Icinga / icinga2

The core of our monitoring platform with a powerful configuration language and REST API.
https://icinga.com/docs/icinga2/latest
GNU General Public License v2.0
1.98k stars 571 forks source link

ConfigPackageUtility misses atomic file operations and #10055

Open julianbrost opened 1 month ago

julianbrost commented 1 month ago

In https://github.com/Icinga/icinga2/blob/v2.14.2/lib/remote/configpackageutility.cpp, files are written in-place using a basic std::ofstream. So if the Icinga 2 process is terminated while a file is being written, this can result in an incomplete file that will still be picked up when the configuration is loaded, resulting in a possibly incomplete or otherwise broken configuration. Additionally, as no fsync() or similar is done, other corruption may happen if the whole system crashes (I think we hat such problems in the past on Windows in particular).

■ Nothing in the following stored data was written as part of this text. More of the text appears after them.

-- ==== Sys2Proof/Machine/Balance.lean ====
section
/-! DEFINITION. The Balance Unit (chapter 7): the inputs held between cycles (R117, R118), the balance
cycle (R120 to R131), and the bypass maximum's write (R131). -/

namespace Sys2Proof.Machine
open Sys2Proof
namespace Block

/-! ## Inputs held between cycles (R117, R118) -/

/-- An OK reply's steam flow stored; a FAULT leaves the stored value; a return clears the stale mark (R117). -/
def bluSteam (b : Block) (l : LineId) (steam : Nat) (status : OkFault) (returned : Bool) : Block :=
  b.modCopy l fun c =>
    { c with steam := if status = .ok then some steam else c.steam, stale := c.stale && !returned }

/-- Loss of the FURNACE station marks the stored value stale (R117); the mark is set also where no value is stored,
which R117 does not say: DESIGN CHOICE (notes/assumptions/53.md). -/
def bluStale (b : Block) (l : LineId) : Block := b.modCopy l fun c => { c with stale := true }

/-- Unbinding the FURNACE role makes the value absent (R117); the mark goes with it. -/
def bluUnbound (b : Block) (l : LineId) : Block := b.modCopy l fun c => { c with steam := none, stale := false }

/-- A header reply (R118). -/
def headerReply (b : Block) (pressure : Nat) (status : OkFault) : Block :=
  b.modBlu fun x => { x with pressure := if status = .ok then some pressure else none }

/-- Loss or unbinding of the HEADER station (R118). -/
def headerGone (b : Block) : Block := b.modBlu fun x => { x with pressure := none }

/-- A bypass reply (R118). -/
def bypassReply (b : Block) (flow : Nat) (status : OkFault) : Block :=
  b.modBlu fun x => { x with flow := if status = .ok then some flow else none }

/-- Loss or unbinding of the BYPASS station (R118). -/
def bypassGone (b : Block) : Block := b.modBlu fun x => { x with flow := none }

/-- PARAM SET wrote the bypass maximum (R131): a setpoint above it is lowered to it at the write. -/
def bypassMaxWritten (b : Block) : Block :=
  b.modBlu fun x => { x with setpoint := min x.setpoint b.cmc.params.plant.bypassMax }

end Block

/-! ## Trim (R122) -/

/-- The trim of an error (R122): truncated toward zero, then clamped to the trim limit. -/
def trimOfError (e : Int) (p : PlantParams) : Int :=
  let d : Int := p.deadBand
  let t : Int :=
    if d < e then ((e - d) * p.kP).tdiv 100
    else if e < -d then ((e + d) * p.kP).tdiv 100
    else 0
  max (-(p.tMax : Int)) (min t p.tMax)

/-- The trim of a cycle (R122): 0 without a header pressure or a firing line. -/
def trimNow (pressure : Option Nat) (anyFiring : Bool) (p : PlantParams) : Int :=
  match pressure with
  | none => 0
  | some x => if anyFiring then trimOfError ((p.pSet : Int) - x) p else 0

/-! ## Bounds, cut and allocation (R123 to R128) -/

/-- A firing line as the cycle sees it: its bounds, weight and rated steam. -/
structure FiringLine where
  line   : LineId
  lo     : Nat
  hi     : Nat
  weight : Nat
  rated  : Nat
deriving DecidableEq, Repr

/-- The headroom of a line (R124). -/
def FiringLine.headroom (f : FiringLine) : Nat := f.hi - f.lo

/-- The bounds of a line (R124). -/
def boundsOf (l : LineId) (c : Nat) (p : LineParams) : FiringLine :=
  ⟨l, min p.minLoad c * p.ratedSteam / 1000, c * p.ratedSteam / 1000, p.weight, p.ratedSteam⟩

/-- A cut floor (R121). -/
def cutFloor (mark : Mark) (s0 target : Nat) : Nat :=
  match mark with
  | .free => s0
  | .warming | .zero => 0
  | .frozen => target

/-- The cuts of a cycle (R125): T1's, T2's and the residual deficit. -/
structure Cuts where
  cut1     : Nat
  cut2     : Nat
  residual : Nat
deriving DecidableEq, Repr

/-- The availability cut (R125): nothing for a deficit of 0 or less; else T1 to its floor, then T2. -/
def cutsOf (deficit : Int) (target1 floor1 target2 floor2 : Nat) : Cuts :=
  let d := deficit.toNat
  let c1 := min d (target1 - floor1)
  let c2 := min (d - c1) (target2 - floor2)
  ⟨c1, c2, d - c1 - c2⟩

/-- A line with what it has received of the extra. -/
abbrev Share := LineId × Nat

/-- A line's share of the extra X in a round (R128, step 1). -/
def shareOf (x totalWeight : Nat) (f : FiringLine) : Nat := x * f.weight / totalWeight

/-- The leftover given 1 unit each in line-number order (R128, step 3). -/
def giveLeftover : Nat → List Share → List Share
  | _, [] => []
  | 0, ss => ss
  | n + 1, (l, a) :: ss => (l, a + 1) :: giveLeftover n ss

/-- The rounds of R128 among the remaining lines; each round but the last has a line leave, so as many
rounds as lines, and one, suffice. -/
def shareRounds : Nat → Nat → List FiringLine → List Share
  | 0, _, _ => []
  | _ + 1, _, [] => []
  | n + 1, x, f :: fs =>
    let remaining := f :: fs
    let w := (remaining.map FiringLine.weight).sum
    let leaves (g : FiringLine) : Bool := decide (g.headroom ≤ shareOf x w g)
    let left := remaining.filter leaves
    if left = [] then
      let shares := remaining.map fun g => (g.line, shareOf x w g)
      giveLeftover (x - (shares.map Prod.snd).sum) shares
    else
      (left.map fun g => (g.line, g.headroom)) ++
        shareRounds n (x - (left.map FiringLine.headroom).sum) (remaining.filter fun g => !leaves g)

/-- What a line received of the extra. -/
def received (ss : List Share) (l : LineId) : Nat := ((ss.find? fun s => s.1 == l).map Prod.snd).getD 0

/-- The allocation of a firing line for the steam Q placed on the lines (R127). -/
def allocate (lines : List FiringLine) (q : Nat) (f : FiringLine) : Nat :=
  let lo := (lines.map FiringLine.lo).sum
  let hi := (lines.map FiringLine.hi).sum
  if q ≤ lo then f.lo
  else if hi ≤ q then f.hi
  else f.lo + received (shareRounds (lines.length + 1) (q - lo) lines) f.line

/-- The line figures of a cycle (R129). -/
def figuresOf (lines : List FiringLine) (q : Nat) (f : FiringLine) : LineFigures :=
  let a := allocate lines q f
  ⟨f.lo, f.hi, a, a * 1000 / f.rated⟩

namespace Block

/-- The lines counted as firing, in line-number order, with their bounds (R117, R124). -/
def firingLines (b : Block) : List FiringLine :=
  allLines.filterMap fun l =>
    if (b.blu.copies.get l).state = .firing then
      some (boundsOf l (b.blu.copies.get l).ceiling (b.lineParams l))
    else none

/-- A line's steam as uncontrolled steam (R117, R123). -/
def uncontrolledOf (b : Block) (l : LineId) : Nat :=
  match (b.blu.copies.get l).state with
  | .warmup | .hold | .rundown => (b.blu.copies.get l).steam.getD 0
  | .idle | .firing => 0

/-- The uncontrolled steam U (R123). -/
def uncontrolledNow (b : Block) : Nat := (allLines.map b.uncontrolledOf).sum

/-- The figures of a balance cycle, formed from the copies and the TDU's hand-over (R122 to R130). -/
def balanceFigures (b : Block) : Blu :=
  let p := b.cmc.params.plant
  let lines := b.firingLines
  let x1 := b.turbine .t1
  let x2 := b.turbine .t2
  let trim := trimNow b.blu.pressure (lines != []) p
  let u := b.uncontrolledNow
  let dem : Int := x1.targetBefore + x2.targetBefore + p.bMin + trim
  let hi := (lines.map FiringLine.hi).sum
  let cuts := cutsOf (dem - (hi + u)) x1.targetBefore
    (cutFloor x1.mark (b.turbineParams .t1).s0 x1.targetBefore) x2.targetBefore
    (cutFloor x2.mark (b.turbineParams .t2).s0 x2.targetBefore)
  let demCut : Int := dem - cuts.cut1 - cuts.cut2
  let q := (demCut - u).toNat
  let figs := lines.map fun f => (f.line, figuresOf lines q f)
  let surplus := (((figs.map fun f => f.2.alloc).sum : Int) + u - demCut).toNat
  let target := min (p.bMin + surplus) p.bypassMax
  let elShort := b.tdu.elConv +
    (if x1.mark = .free then cuts.cut1 * 100 / (b.turbineParams .t1).sigma else 0)
  let heatShort := b.tdu.heatConv +
    (if x2.mark = .free then cuts.cut2 * 100 / (b.turbineParams .t2).sigmaH else 0)
  let unabsorbed := p.bMin + surplus - target
  { b.blu with
    trim := trim
    uncontrolled := u
    demand := dem
    demandCut := demCut
    cut1 := cuts.cut1
    cut2 := cuts.cut2
    residual := cuts.residual
    elShort := elShort
    heatShort := heatShort
    figures := .tabulate fun l => (figs.find? fun f => f.1 == l).map Prod.snd
    surplus := surplus
    target := target
    unabsorbed := unabsorbed
    setpoint := target
    short := decide (0 < elShort) || decide (0 < heatShort)
    saturated := decide (0 < unabsorbed)
    stamp := some b.now }

/-- A firing line's load target delivered (R129, R36). -/
def deliverTarget (b : Block) (l : LineId) : Block :=
  match b.blu.figures.get l with
  | some f => b.loadTarget l f.target
  | none => b

/-- COMMIT_SHORT and BYPASS_SAT where short and saturated went from 0 to 1 (R126, R130). -/
def cycleNotices (b : Block) (shortBefore saturatedBefore : Bool) : Block :=
  let b1 :=
    if b.blu.short && !shortBefore then
      b.raise .commitShort 0 (u8 (if 0 < b.blu.elShort then 0 else 1))
    else b
  if b.blu.saturated && !saturatedBefore then b1.raise .bypassSat 0 (u32 b.blu.unabsorbed) else b1

/-- The balance cycle (R120): the TDU's part, the figures, the load targets, the bypass setpoint, and the
turbine setpoints. -/
def balanceCycle (b : Block) : Block :=
  let b1 := b.applyQueue.convert
  let b2 := { b1 with blu := b1.balanceFigures }
  let b3 := allLines.foldl deliverTarget b2
  let b4 := b3.moveSetpoints ((b1.turbine .t1).targetBefore - b2.blu.cut1)
    ((b1.turbine .t2).targetBefore - b2.blu.cut2)
  b4.cycleNotices b.blu.short b.blu.saturated

end Block

end Sys2Proof.Machine
end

Some of the std::ofstream should probably simply be replaced by our own AtomicFile, for example when writing files like /var/lib/icinga2/api/packages/director/active.conf.

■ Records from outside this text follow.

-- ==== Sys2Proof/Certificates/Slice0/Obligations.lean ====
section
/-! DEFINITION. The statements for the provers. Each docstring names the rules of the spec it rests on;
the terms used are those of Safety.lean. -/

open Sys2Proof Sys2Proof.Machine

/-! ## The queue, resets and the ready point -/

/-- The command at the front of the queue is executed with the queue's rest. With none the part idles: the closes
their owners have put off are taken, a rundown of a limit that waits for its LSC is taken (R108), of a message being
sent one more byte leaves, all but its last, and nothing else changes (the model's choices, notes/assumptions/1.md,
notes/assumptions/9.md, notes/assumptions/48.md and notes/assumptions/49.md). -/
def Obligations.StepTakesFrontCommand : Prop :=
  (∀ (c : Instr) (s : State), step { s with pending := c :: s.pending } = exec c s) ∧
  (∀ b : Block, b.clock.late ≠ [] → step ⟨[], b⟩ =
    step ⟨[], { b with clock := { b.clock with late := [] } }.deliverAll b.clock.late⟩) ∧
  (∀ b : Block, b.clock.late = [] → (∀ l, (b.line l).lsc.limitDue = none) →
    (b.link.sending = false → step ⟨[], b⟩ = .next ⟨[], b⟩) ∧
    ∀ (m : List Byte) (ms : List (List Byte)), b.link.sending = true → b.link.outbound = m :: ms →
      (b.link.sent + 1 < m.length → step ⟨[], b⟩ =
        .next ⟨[], b.modLink fun k => { k with sent := k.sent + 1 }⟩) ∧
      (m.length ≤ b.link.sent + 1 → step ⟨[], b⟩ = .next ⟨[], b⟩)) ∧
  ∀ (b : Block) (l : LineId) (c : RundownCause), b.clock.late = [] → (b.line l).lsc.limitDue = some c →
    ∃ t, step ⟨[], b⟩ = .next t ∧ t.pending = [] ∧ (t.block.line l).lsc.limitDue = none ∧
      (b.inService l = true → (t.block.line l).lsc.state = .rundown ∧ (t.block.line l).lsc.cause = c) ∧
      (b.inService l = false → t.block.line l =
        { b.line l with lsc := { (b.line l).lsc with limitDue := none } })

/-- R216, R190, R197, R116, R177: a full reset by power-on, RSTN or a due RESTART gives the fields named here their
full-reset values: of the lines, the turbines, the clock, the whole balance record (the stale mark of a line in it is
the model's choice, notes/assumptions/51.md), the schedule, the station bus with its walk record, the notices, the
Record Store, the link and the configuration. The cause is recorded and the link baud is that of the straps. The queue
of commands and, with no save being written, the external memory are as before. R213, R216: the ready point after a
full reset that finds no image, all inputs released: the defaults are kept, CONFIG tells DEFAULTED, ABSENT, the two
broadcasts wait in their order, no walk begins, and the receiver is on. R213, R216, R17, R150: the ready point that
accepts an image takes its values, bindings and CRC and raises no CONFIG; a walk of origin START begins where a
binding is stored; FEED-STOP found low raises FEEDSTOP and retracts every feeder, and the trip inputs take the levels
found. R216, R17, R143: in every state before the ready point each level found is the one taken, whatever an assertion
before it has left (the model's choice, notes/assumptions/3.md). -/
def Obligations.FullResetAndReadyPoint : Prop :=
  (∀ (s : State) (hi lo : Bool) (w : Nat), s.block.cmc.save ≠ .writing →
     ∀ (i : Instr) (c : ResetCause),
       (i = .powerOn hi lo w ∧ c = .power) ∨ (i = .rstnReset hi lo w ∧ c = .pin) ∨
         (i = .restartReset hi lo w ∧ c = .restart ∧ s.block.link.restartDue = true) →
       ∃ t, exec i s = .next t ∧ t.pending = s.pending ∧ t.block.cause = c ∧ t.block.ready = false ∧
         (∀ l, (t.block.line l).lsc.state = .idle ∧ (t.block.line l).gfu.lhv = 9500 ∧
           (t.block.line l).ccu.effective = 1100 ∧ (t.block.line l).dau.episode = none ∧
           (t.block.line l).eau.active = .none) ∧
         (∀ u, (t.block.turbine u).state = .offline ∧ (t.block.turbine u).speed.status = .stopped) ∧
         t.block.clock = ⟨none, 0, 0, none, []⟩ ∧ t.block.tdu.queue = [] ∧ t.block.bus.stations = [] ∧
         t.block.blu = Blu.reset ∧ t.block.bus.walk = ⟨false, none, [], .none, none, 0, 0, 0, none⟩ ∧
         t.block.bus.queue = [] ∧ t.block.bus.state = .free ∧ t.block.bus.driver = false ∧
         t.block.notices = ⟨0, []⟩ ∧ t.block.rcs = ⟨[], 1, 0⟩ ∧
         t.block.link.receiver = false ∧ t.block.link.rdyo = false ∧ t.block.link.requests = [] ∧
         t.block.link.outbound = [] ∧
         t.block.link.baud = (if hi then (if lo then 460800 else 230400) else if lo then 115200 else 57600) ∧
         t.block.cmc.save = .idle ∧ t.block.cmc.params = Params.default ∧
         t.block.cmc.memory = s.block.cmc.memory) ∧
  (∀ (q : List Instr) (c : ResetCause) (hi lo : Bool) (order : List Owner) (m : List Host.Cell)
     (answers : Bool), (answers = false ∨ m = []) →
     ∃ t, exec (.readyPoint answers false false false) ⟨q, Block.fullReset c hi lo m order⟩ = .next t ∧
       t.pending = q ∧ t.block.ready = true ∧ t.block.cmc.source = .defaults ∧
       t.block.cmc.params = Params.default ∧ t.block.cmc.imageCrc = 0 ∧
       t.block.bus.queue = [⟨false, 0⟩, ⟨true, 0⟩] ∧ t.block.bus.walk.active = false ∧
       t.block.pendingWith .config 0 [0, 0] ∧ t.block.link.receiver = true ∧
       t.block.link.assembler = .hunt ∧ t.block.link.rdyo = true ∧ t.block.clock.time = none) ∧
  (∀ (q : List Instr) (c : ResetCause) (hi lo stop low1 low2 : Bool) (order : List Owner) (m : List Host.Cell)
     (p : Params) (places : List (Option StationId)) (crc : Nat), loadImage m = .accepted p places crc →
     ∃ t, exec (.readyPoint true stop low1 low2) ⟨q, Block.fullReset c hi lo m order⟩ = .next t ∧
       t.pending = q ∧ t.block.ready = true ∧ t.block.link.receiver = true ∧ t.block.link.rdyo = true ∧
       t.block.cmc.source = .image ∧ t.block.cmc.params = p ∧ t.block.cmc.stored = places ∧
       t.block.cmc.imageCrc = crc ∧ t.block.bus.baud = p.bus.baud ∧
       t.block.bus.queue = [⟨false, 0⟩, ⟨true, 0⟩] ∧ t.block.notice .config 0 = none ∧
       ((∃ i, some i ∈ places) →
         t.block.bus.walk = ⟨true, some .start, [[]], .rollCall, none, 0, 0, 0, none⟩) ∧
       ((∀ i, some i ∉ places) → t.block.bus.walk.active = false) ∧
       t.block.feedStop = stop ∧ (t.block.turbine .t1).tripInput = low1 ∧
       (t.block.turbine .t2).tripInput = low2 ∧
       (∀ u, (t.block.turbine u).state = .offline ∧ (t.block.turbine u).lastTrip = none) ∧
       ∀ l, (t.block.line l).lsc.state = .idle ∧
         (stop = true → t.block.pendingWith .feedstop (lineNumber l) [byte 0] ∧
           (t.block.line l).gfu.command = .retract) ∧
         (stop = false → t.block.notice .feedstop (lineNumber l) = none ∧
           (t.block.line l).gfu.command = .hold)) ∧
  (∀ (s : State) (answers stop low1 low2 : Bool), s.block.ready = false →
     ∃ t, exec (.readyPoint answers stop low1 low2) s = .next t ∧ t.block.feedStop = stop ∧
       (t.block.turbine .t1).tripInput = low1 ∧ (t.block.turbine .t2).tripInput = low2)

/-- R214, R215: a full reset by RSTN taken after the save mark 1 has been written and before the mark 0 leaves
an image the next load rejects: the defaults, no stored binding, and CONFIG with DEFAULTED, CRC. How many of the
save's byte writes had reached the memory is the operand w of the reset (the model's form,
notes/assumptions/12.md). -/
def Obligations.AbandonedSaveLoadsDefaults : Prop :=
  ∀ (s : State) (n : Snapshot) (w : Nat) (hi lo : Bool),
    s.block.memoryOk = true → s.block.cmc.save = .writing → s.block.cmc.snapshot = some n →
    7 ≤ w → w < n.writes.length →
    ∃ t u, exec (.rstnReset hi lo w) s = .next t ∧ exec (.readyPoint true false false false) t = .next u ∧
      u.block.cmc.source = .defaults ∧ u.block.cmc.params = Params.default ∧
      u.block.cmc.stored = noBindings ∧ u.block.cmc.imageCrc = 0 ∧ u.block.pendingWith .config 0 [0, 1]

/-- R212, R213, R214: a save whose bytes all reach the memory ends in SAVE_DONE, and the ready point after the
next full reset by RSTN loads that image: source IMAGE, the snapshot's CRC, the snapshot's bindings, and, where
the values in the snapshot are such as PARAM SET stores (Params.ok), the snapshot's parameter values. Where an s0
lies above the default smax the last rests on s0 being bounded by smax after the last value of the image, the
model's choice (notes/assumptions/31.md). -/
def Obligations.FinishedSaveLoadsBack : Prop :=
  ∀ (s : State) (n : Snapshot) (hi lo : Bool),
    s.block.memoryOk = true → s.block.cmc.save = .writing → s.block.cmc.snapshot = some n →
    n.bindings.length = 19 →
    ∃ t u v w, exec (.configWriteDone []) s = .next t ∧ t.block.cmc.save = .verifying ∧
      t.block.cmc.stored = s.block.cmc.stored ∧
      exec .configVerifyDone t = .next u ∧ u.block.cmc.save = .idle ∧ u.block.cmc.snapshot = none ∧
      u.block.cmc.stored = n.bindings ∧ u.block.cmc.params = s.block.cmc.params ∧
      u.block.pendingWith .config 0 (1 :: u16 n.crc) ∧
      exec (.rstnReset hi lo 0) u = .next v ∧ exec (.readyPoint true false false false) v = .next w ∧
      w.block.cmc.source = .image ∧ w.block.cmc.imageCrc = n.crc ∧ w.block.cmc.stored = n.bindings ∧
      (n.params.ok = true → w.block.cmc.params = n.params)

/-- R214: one cell of the image that does not take its byte ends the save in SAVE_FAULT with its offset, and
the stored bindings are unchanged. -/
def Obligations.DamagedSaveIsReported : Prop :=
  ∀ (s : State) (n : Snapshot) (k : Nat) (v : Byte),
    s.block.memoryOk = true → s.block.cmc.save = .writing → s.block.cmc.snapshot = some n →
    n.bindings.length = 19 → k < 689 → v ≠ byteAt n.image k →
    ∃ t u, exec (.configWriteDone [(k, v)]) s = .next t ∧ exec .configVerifyDone t = .next u ∧
      u.block.cmc.save = .idle ∧ u.block.cmc.snapshot = none ∧
      u.block.cmc.stored = s.block.cmc.stored ∧ u.block.cmc.params = s.block.cmc.params ∧
      u.block.pendingWith .config 0 (2 :: u16 k)

/-- R214: CONFIG SAVE in IDLE forms the snapshot from the values in force and the identifiers bound to the
roles; in WRITING or VERIFYING it is refused BUSY and the save goes on. -/
def Obligations.ConfigSaveTakesSnapshot : Prop :=
  ∀ (s : State) (tag : Byte), s.block.linkIdle = true →
    (s.block.cmc.save = .idle →
      exec (.configSave tag) s = .next (s.withBlock ((s.block.modCmc fun c =>
          { c with save := .writing
                   snapshot := some ⟨c.params, allRoles.map fun r => (s.block.holder r).map (·.ident)⟩
          }).repliedDone .configSave tag []))) ∧
    (s.block.cmc.save ≠ .idle →
      exec (.configSave tag) s = .next (s.withBlock (s.block.repliedRefused .configSave tag .busy 0)))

However, if AtomicFile would be used everywhere, especially where the actual config package contents are written, this will probably slow down writing all the files quite a bit as it would enforce a sequential "write one file, sync it to disk, write the next one, ..." pattern. Keeping the std::ofstream there and syncing all files afterwards should allow the operating system to combine the sync operations, making them cheaper.[^1] The whole config stage directory tree can't be written atomically, so the atomic commit at the end should be replacing the active stage.

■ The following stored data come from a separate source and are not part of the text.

@[simp] theorem serveScheduleCancel_frame (t : EffTime) :
    (b.serveScheduleCancel t).1.ready = b.ready ∧ (b.serveScheduleCancel t).1.cause = b.cause ∧ (b.serveScheduleCancel t).1.feedStop = b.feedStop ∧
    (b.serveScheduleCancel t).1.order = b.order ∧ (b.serveScheduleCancel t).1.clock = b.clock ∧ (b.serveScheduleCancel t).1.lines = b.lines ∧
    (b.serveScheduleCancel t).1.blu = b.blu ∧ (b.serveScheduleCancel t).1.bus = b.bus ∧ (b.serveScheduleCancel t).1.link = b.link ∧
    (b.serveScheduleCancel t).1.notices = b.notices ∧ (b.serveScheduleCancel t).1.rcs = b.rcs ∧ (b.serveScheduleCancel t).1.cmc = b.cmc := by
  unfold serveScheduleCancel
  try dsimp only
  (repeat' split) <;> simp

@[simp] theorem serveStationEnrol_frame  :
    b.serveStationEnrol.1.ready = b.ready ∧ b.serveStationEnrol.1.cause = b.cause ∧ b.serveStationEnrol.1.feedStop = b.feedStop ∧
    b.serveStationEnrol.1.order = b.order ∧ b.serveStationEnrol.1.clock = b.clock ∧ b.serveStationEnrol.1.lines = b.lines ∧
    b.serveStationEnrol.1.blu = b.blu ∧ b.serveStationEnrol.1.tdu = b.tdu ∧ b.serveStationEnrol.1.link = b.link ∧
    b.serveStationEnrol.1.notices = b.notices ∧ b.serveStationEnrol.1.rcs = b.rcs ∧ b.serveStationEnrol.1.cmc = b.cmc := by
  unfold serveStationEnrol
  try dsimp only
  (repeat' split) <;> simp [beginWalk]

@[simp] theorem serveStationBind_frame (n : Nat) (r : Role) :
    (b.serveStationBind n r).1.ready = b.ready ∧ (b.serveStationBind n r).1.cause = b.cause ∧ (b.serveStationBind n r).1.feedStop = b.feedStop ∧
    (b.serveStationBind n r).1.order = b.order ∧ (b.serveStationBind n r).1.clock = b.clock ∧ (b.serveStationBind n r).1.cmc = b.cmc := by
  unfold serveStationBind
  try dsimp only
  (repeat' split) <;> simp

@[simp] theorem serveStationUnbind_frame (r : Role) :
    (b.serveStationUnbind r).1.ready = b.ready ∧ (b.serveStationUnbind r).1.cause = b.cause ∧ (b.serveStationUnbind r).1.feedStop = b.feedStop ∧
    (b.serveStationUnbind r).1.order = b.order ∧ (b.serveStationUnbind r).1.clock = b.clock ∧ (b.serveStationUnbind r).1.cmc = b.cmc := by
  unfold serveStationUnbind
  try dsimp only
  (repeat' split) <;> simp

@[simp] theorem serveStationForget_frame (n : Nat) :
    (b.serveStationForget n).1.ready = b.ready ∧ (b.serveStationForget n).1.cause = b.cause ∧ (b.serveStationForget n).1.feedStop = b.feedStop ∧
    (b.serveStationForget n).1.order = b.order ∧ (b.serveStationForget n).1.clock = b.clock ∧ (b.serveStationForget n).1.cmc = b.cmc := by
  unfold serveStationForget forgetStation removeStation
  try dsimp only
  (repeat' split) <;> simp

@[simp] theorem serveNoticeClear_frame (k n : Nat) :
    (b.serveNoticeClear k n).1.ready = b.ready ∧ (b.serveNoticeClear k n).1.cause = b.cause ∧ (b.serveNoticeClear k n).1.feedStop = b.feedStop ∧
    (b.serveNoticeClear k n).1.order = b.order ∧ (b.serveNoticeClear k n).1.clock = b.clock ∧ (b.serveNoticeClear k n).1.lines = b.lines ∧
    (b.serveNoticeClear k n).1.blu = b.blu ∧ (b.serveNoticeClear k n).1.tdu = b.tdu ∧ (b.serveNoticeClear k n).1.bus = b.bus ∧
    (b.serveNoticeClear k n).1.link = b.link ∧ (b.serveNoticeClear k n).1.rcs = b.rcs ∧ (b.serveNoticeClear k n).1.cmc = b.cmc := by
  unfold serveNoticeClear
  try dsimp only
  (repeat' split) <;> simp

There have been a few reports of broken config packages in the past, the problem described here probably is their cause.

ref/IP/53240[^2]

[^1]: I did not specifically test this, but I expect that if fsync() calls are bundled at the end, some of them may not even have to do anything as the file was flushed in the meantime already. At least that optimization is possible, unlike when AtomicFile is used sequentially. [^2]: I noticed this problem while looking into this support ticket, but I couldn't confirm it as the likely cause.